だが、すぐにそれはないと思い直す。彼は、哀れな死者に同調し我を失ってしまうような、そんな弱い心を持った人ではないはずだし、そもそも何も応えなかったのは言わずともわかるはずだという確信と、その余裕がなかっただけなのだろう。
「ディアンゼは、泣いただろうな」
「あの人は泣き虫でしたものね」
ぽつりとふたりが呟いた。崩れた城壁を踏み越え、青空が覗く城内に入り、更に奥に進む。すると、美しい花が咲き乱れる裏庭に出る。表にあった――勿論、荒らされる前の――庭の艶やかさや華々しさには劣るものの、此処に咲く花たちには心を落ち着けるような優しく可愛らしい姿と香りがあった。

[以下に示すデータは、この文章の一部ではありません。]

/-- One component of a tile's signature over its 4,096 elements, row by row. -/
def sigComponent (pat : DWord) (j : Nat) (elems : List Nat) : Nat :=
  (((upto elems.length).zip elems).foldl (fun acc p =>
    let row := p.1 / 64
    let col := p.1 % 64
    let x := if pat.getLsbD ((row + col + 8 * j) % 64) then p.2 ^^^ 2 ^ 31 else p.2
    (fpAdd fmtF32 0 false acc x).1) 0)

/-- The eight components as the 32 bytes of a signature. -/
def signature (pat : DWord) (elems : List Nat) : List Byte :=
  (upto 8).flatMap (fun j => toBytes 4 (sigComponent pat j elems))

/-- The sequencer's read and write of device memory: it reaches no scratchpad. -/
def sqRead (e : Eng) (va n : Nat) (s : State) : Sum EngStop (List Byte × State) :=
  if inAperture va then .inl .fault else engReadDev e 2 va n s
def sqWrite (e : Eng) (va : Nat) (l : List Byte) (s : State) : Sum EngStop State :=
  if inAperture va then .inl .fault else engWriteDev e 2 va l s

/-- Read pieces of 16 bytes in order until one fails. -/
def sqCollect (e : Eng) : List Nat → State → List (List Byte) × State × Option EngStop
  | [], s => ([], s, none)
  | a :: l, s =>
    match sqRead e a 16 s with
    | .inl x => ([], s, some x)
    | .inr (b, s) =>
      let r := sqCollect e l s
      (b :: r.1, r.2)

/-- The addresses of a tile's 16-byte pieces, row by row. -/
def tilePieces (d : List Byte) (t : Nat) : List Nat :=
  let ty := t / regNtx d
  let tx := t % regNtx d
  gridOf (regBase d + 64 * ty * regStride d + 64 * tx * regElem d) (regStride d) 16 64 (4 * regElem d)

/-- One tile of SQSIG: the state, or what stopped it and the byte offset reached. -/
def sigTile (e : Eng) (d : List Byte) (pat : DWord) (t : Nat) (s : State) : Sum (EngStop × Nat) State :=
  let start := 4096 * regElem d * t
  match sqCollect e (tilePieces d t) s with
  | (l, _, some x) => .inl (x, start + 16 * l.length)
  | (l, s, none) =>
    let bytes := l.flatten
    let elems := (upto 4096).map (fun i => exactF32 (regFmt d) (valAt (regElem d * i) (regElem d) bytes))
    match sqWrite e (regSig d + 64 * t + 32) (signature pat elems) s with
    | .inl x => .inl (x, start)
    | .inr s => .inr s

/-- A command's tiles in turn, from the one that it has come to: what ends or stops it. A halt or a wait finds it
between two tiles (R273, R295). -/
def tileRun (q : QRef) (f : Nat → State → Sum (EngStop × Nat) State) (finish : State → State) : List Nat → State → State
  | [], s => finish s
  | t :: l, s =>
    match f t s with
    | .inr s => tileRun q f finish l (unitMoved q (modHead q (fun c => { c with begun := true, progress := t + 1 }) s))
    | .inl (.fault, n) => doneHead q 2 n s
    | .inl (x, _) => stopHead q 2 0 x s

/-- The tiles of a region that a command has not come to yet. -/
def tilesLeft (c : Cmd) (d : List Byte) : List Nat := (upto (regTiles d)).drop c.progress

/-- Whether a region lies wholly in the pool aperture. -/
def regionPad (d : List Byte) : Bool :=
  inAperture (regBase d)
    && inAperture (regBase d + (64 * regNty d - 1) * regStride d + 64 * regNtx d * regElem d - 1)

/-- The sign pattern is the one that was read when the command began (R290): `vd` keeps it. -/
def runSqsig (cohort : Nat) (c : Cmd) (s : State) : State :=
  let q := QRef.sq cohort
  match slotOfCmd s cohort c with
  | none => doneHead q 5 0 s
  | some r =>
    if regionPad r.desc then doneHead q 5 0 s
    else
      let e := engineOf s q c.id
      let pat := if c.begun then c.vd else (s.sect (cohortSect s cohort)).sqpat
      let s := modHead q (fun c => { c with vd := pat }) s
      tileRun q (sigTile e r.desc pat) (doneHead q 0 (regTiles r.desc)) (tilesLeft c r.desc) s

/-- SQSIG_COMMAND (R292). -/
def execSqsigCommand (cohort : Nat) (s : State) : Out1 := .next (beginHead (.sq cohort) 0x2A1 (runSqsig cohort) s)

/-! ### SQCMP (R293) -/

/-- The magnitude of an FP32 encoding. -/
def absF32 (v : Nat) : Nat := v % 2 ^ 31

/-- Whether a tile whose signature entry is given is close enough to be skipped. -/
def closeEnough (theta : Nat) (entry : List Byte) : Bool :=
  let stored (j : Nat) : Nat := valAt (4 * j) 4 entry
  let pending (j : Nat) : Nat := valAt (32 + 4 * j) 4 entry
  let d := (upto 8).foldl (fun d j =>
    (fpAdd fmtF32 0 false d (absF32 (fpSub fmtF32 0 false (pending j) (stored j)).1)).1) 0
  let o := (upto 8).foldl (fun o j => (fpAdd fmtF32 0 false o (absF32 (stored j))).1) 0
  (fpCompare fmtF32 3 false d (fpMul fmtF32 0 false theta o).1).1

/-- One tile of SQCMP. -/
def cmpTile (e : Eng) (sect : Nat) (d : List Byte) (t : Nat) (s : State) : Sum (EngStop × Nat) State :=
  let i := regFirst d + t
  match sqRead e (regTable d + 64 * t) 64 s with
  | .inl x => .inl (x, 64 * t)
  | .inr (rec, s) =>
    match sqRead e (regSig d + 64 * t) 64 s with
    | .inl x => .inl (x, 64 * t)
    | .inr (entry, s) =>
      if (s.sect sect).valid.contains i && bit (recordCtl rec) 16 && closeEnough (regTheta d) entry then
        match changeBulk e.fn sect (fun v => { v with skip := without i 1 v.skip ++ [i] }) s with
        | none => .inl (.hold 1, 64 * t)
        | some s => .inr s
      else
        match changeBulk e.fn sect (fun v => { v with
          skip := without i 1 v.skip, valid := without i 1 v.valid ++ [i] }) s with
        | none => .inl (.hold 1, 64 * t)
        | some s =>
          match sqWrite e (regSig d + 64 * t) (bytesAt 32 32 entry) s with
          | .inl x => .inl (x, 64 * t)
          | .inr s => .inr s

/-- The tiles of a region that its skip map marks (in part DEDUCED, log 49). -/
def skippedOf (v : Section) (d : List Byte) : List Nat :=
  (upto (regTiles d)).filter (fun t => v.skip.contains (regFirst d + t))

/-- (in part DEDUCED, log 49). -/
def runSqcmp (cohort : Nat) (c : Cmd) (s : State) : State :=
  let q := QRef.sq cohort
  let sect := cohortSect s cohort
  match slotOfCmd s cohort c with
  | none => doneHead q 5 0 s
  | some r =>
    tileRun q (cmpTile (engineOf s q c.id) sect r.desc)
      (fun s => doneHead q 0 (skippedOf (s.sect sect) r.desc).length s) (tilesLeft c r.desc) s

/-- SQCMP_COMMAND (R293). -/
def execSqcmpCommand (cohort : Nat) (s : State) : Out1 := .next (beginHead (.sq cohort) 0x2A2 (runSqcmp cohort) s)

/-! ### SQMAP (R295) -/

/-- The skip map of a region as bytes. -/
def mapBytes (v : Section) (d : List Byte) : List Byte :=
  toBytes ((regTiles d + 7) / 8) (maskOf (skippedOf v d))

def runSqmap (cohort : Nat) (c : Cmd) (s : State) : State :=
  let q := QRef.sq cohort
  let v := s.sect (cohortSect s cohort)
  match slotOfCmd s cohort c with
  | none => doneHead q 5 0 s
  | some r =>
    let bytes := mapBytes v r.desc
    if rangeGone s c.wg c.va.toNat bytes.length then doneHead q 3 0 s
    else
      let e := engineOf s q c.id
      let cells := (upto bytes.length).zip bytes
      finishRun q s (engFold (fun x s => engPut e c.wg (c.va.toNat + x.1) [x.2] s) cells ⟨s, 0, none⟩)
        id (skippedOf v r.desc).length id []

/-- SQMAP_COMMAND (R295). -/
def execSqmapCommand (cohort : Nat) (s : State) : Out1 := .next (beginHead (.sq cohort) 0x2A3 (runSqmap cohort) s)

/-! ### SQSTEP (R294) -/

/-- How one tile of SQSTEP goes: taken (and whether its record was pushed), stopped, or in error. -/
inductive StepTile where
  | taken (pushed : Bool) (s : State)
  | stop (x : EngStop)
  | error
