-- ==== Sys2Proof/Machine/Place.lean ====
section
/-! DEFINITION. The dispatcher and the life of threads and workgroups: kernel descriptors (R63, R64), EXIT
(R117), launch admission and placement (R165-R167, R297), the variant switch (R298, R299, R324). -/

namespace Sys2Proof.Machine

/-! ### Kernel descriptors (R63) -/

/-- A variant of a kernel: entry, `.frame`, `.pool` and `.wg`. -/
structure Variant where
  entry : DWord
  frame : Nat
  pool : Nat
  x : Nat
  y : Nat
  z : Nat
  deriving DecidableEq, Repr

/-- A kernel. `apprentice` is the entry of its address slice, if it has one. -/
structure Kernel where
  flim : Nat
  cohort : Nat
  apprentice : Option DWord
  switchMap : Nat
  variants : List Variant
  deriving DecidableEq, Repr

/-- The variant entry `v` of a descriptor. -/
def variantOf (d : List Byte) (v : Nat) : Variant :=
  let a := 0x40 + 32 * v
  ⟨BitVec.ofNat 64 (valAt a 8 d), valAt (a + 8) 2 d, valAt (a + 0xC) 4 d,
    valAt (a + 0x10) 2 d, valAt (a + 0x12) 2 d, valAt (a + 0x14) 2 d⟩

/-- Threads and warps of a workgroup that runs a variant. -/
def Variant.threads (v : Variant) : Nat := v.x * v.y * v.z
def Variant.warps (v : Variant) : Nat := (v.threads + 31) / 32

/-- Whether a variant keeps the limits of R57. -/
def Variant.ok (v : Variant) : Bool :=
  v.frame % 8 = 0 && decide (8 ≤ v.frame) && decide (v.frame ≤ 192) && v.pool % Config.granuleBytes = 0
    && v.threads != 0 && decide (v.threads ≤ 1024)

/-- The kernel that a descriptor describes; none if it is malformed. An apprentice address without flag bit 2 and a
switch-map address beside one variant are no fault (in part DEDUCED, log 53). -/
def kernelOf (d : List Byte) : Option Kernel :=
  let flags := valAt 4 4 d
  let n := flags % 4 + 1
  let vs := (upto n).map (variantOf d)
  let app := bit flags 2
  let k : Kernel :=
    ⟨valAt 8 4 d, valAt 0xC 4 d, if app then some (BitVec.ofNat 64 (valAt 0x10 8 d)) else none,
      valAt 0x20 8 d, vs⟩
  if valAt 0 4 d = 1 && flags / 8 = 0 && (bytesAt 0x28 24 d).all (· = 0) && (bytesAt 0xC0 64 d).all (· = 0)
      && (upto n).all (fun v => valAt (0x4A + 32 * v) 2 d = 0 && (bytesAt (0x56 + 32 * v) 10 d).all (· = 0))
      && (bytesAt (0x40 + 32 * n) (32 * (4 - n)) d).all (· = 0)
      && !(app && n != 1) && vs.all Variant.ok && decide (1 ≤ k.cohort) && decide (k.cohort ≤ 4)
      && k.flim = vs.foldl (fun m v => max m v.frame) 0 then some k
  else none

/-- The kernel whose descriptor lies at an address of a function; none if it is malformed (R63)
(in part DESIGN CHOICE, log 79). -/
def kernelAt (s : State) (fn : Nat) (a : DWord) : Option Kernel :=
  if a.toNat % 256 != 0 then none
  else
    match engineRead s fn (firstCore s fn) 2 a.toNat 256 with
    | .inl _ => none
    | .inr d => kernelOf d

/-- The line of its descriptor that fails its integrity check, if one does (R402). -/
def kernelForeign (s : State) (fn : Nat) (a : DWord) : Option (Nat × Nat) :=
  if a.toNat % 256 = 0 then readsForeign s fn (firstCore s fn) a.toNat 256 else none

/-- What reading a kernel's descriptor leaves (R208). -/
def kernelNote (fn : Nat) (a : DWord) (s : State) : State :=
  if a.toNat % 256 = 0 then readNote fn (firstCore s fn) 2 a.toNat 256 s else s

奇跡的に、裏庭だけは昔と変わらぬ清浄さを保っていた。だからこそお三方の眠りの地にこの場を選んだのであるが。
……しかし、――。
「…………」
彼らは本当に、眠ることが出来ているのだろうか。
タートルネックに隠れたままの首飾りを撫でる。俺の我が儘で、お三方を引き留めていやしないだろうか。
「ジャン、」
「っな、んだ」
「それは絶対に手離してはいけませんよ」
そう言うということは、彼女はとっくにこの小瓶に詰められたものの正体に気が付いていたのだろう。醜い、執着のなれの果てを。俺がしていることは、死者への冒涜だ。
「……わかっている」
呟くと彼女は満足そうに頷いて隊長の後に続いた。墓前にいる隊長は、お三方に語りかけているのだろうか。それとも、泣いているのか。「お前とフレディは似てるよなあ」橙色に染まった思い出が甦る。あのときは意味がわからなかったが、今なら理解出来る。
「王……、ディアンゼ様、貴方は、」
生前は愛してくれていただろう。大切な愛娘の可愛い玩具として扱ってくれていただろう。
だが、今は?
その恩も忘れたように好き勝手振る舞う俺を、恨んでいるかもしれない。憎んでいるかもしれない。
それでも、頭と頬を撫でる暖かい手を失ってでも、愛しく冷たい三本の腕を離したくなかった。
本格的にジャンさんとナミネさんはお互いがお互いを空気と知覚し始めた模様です。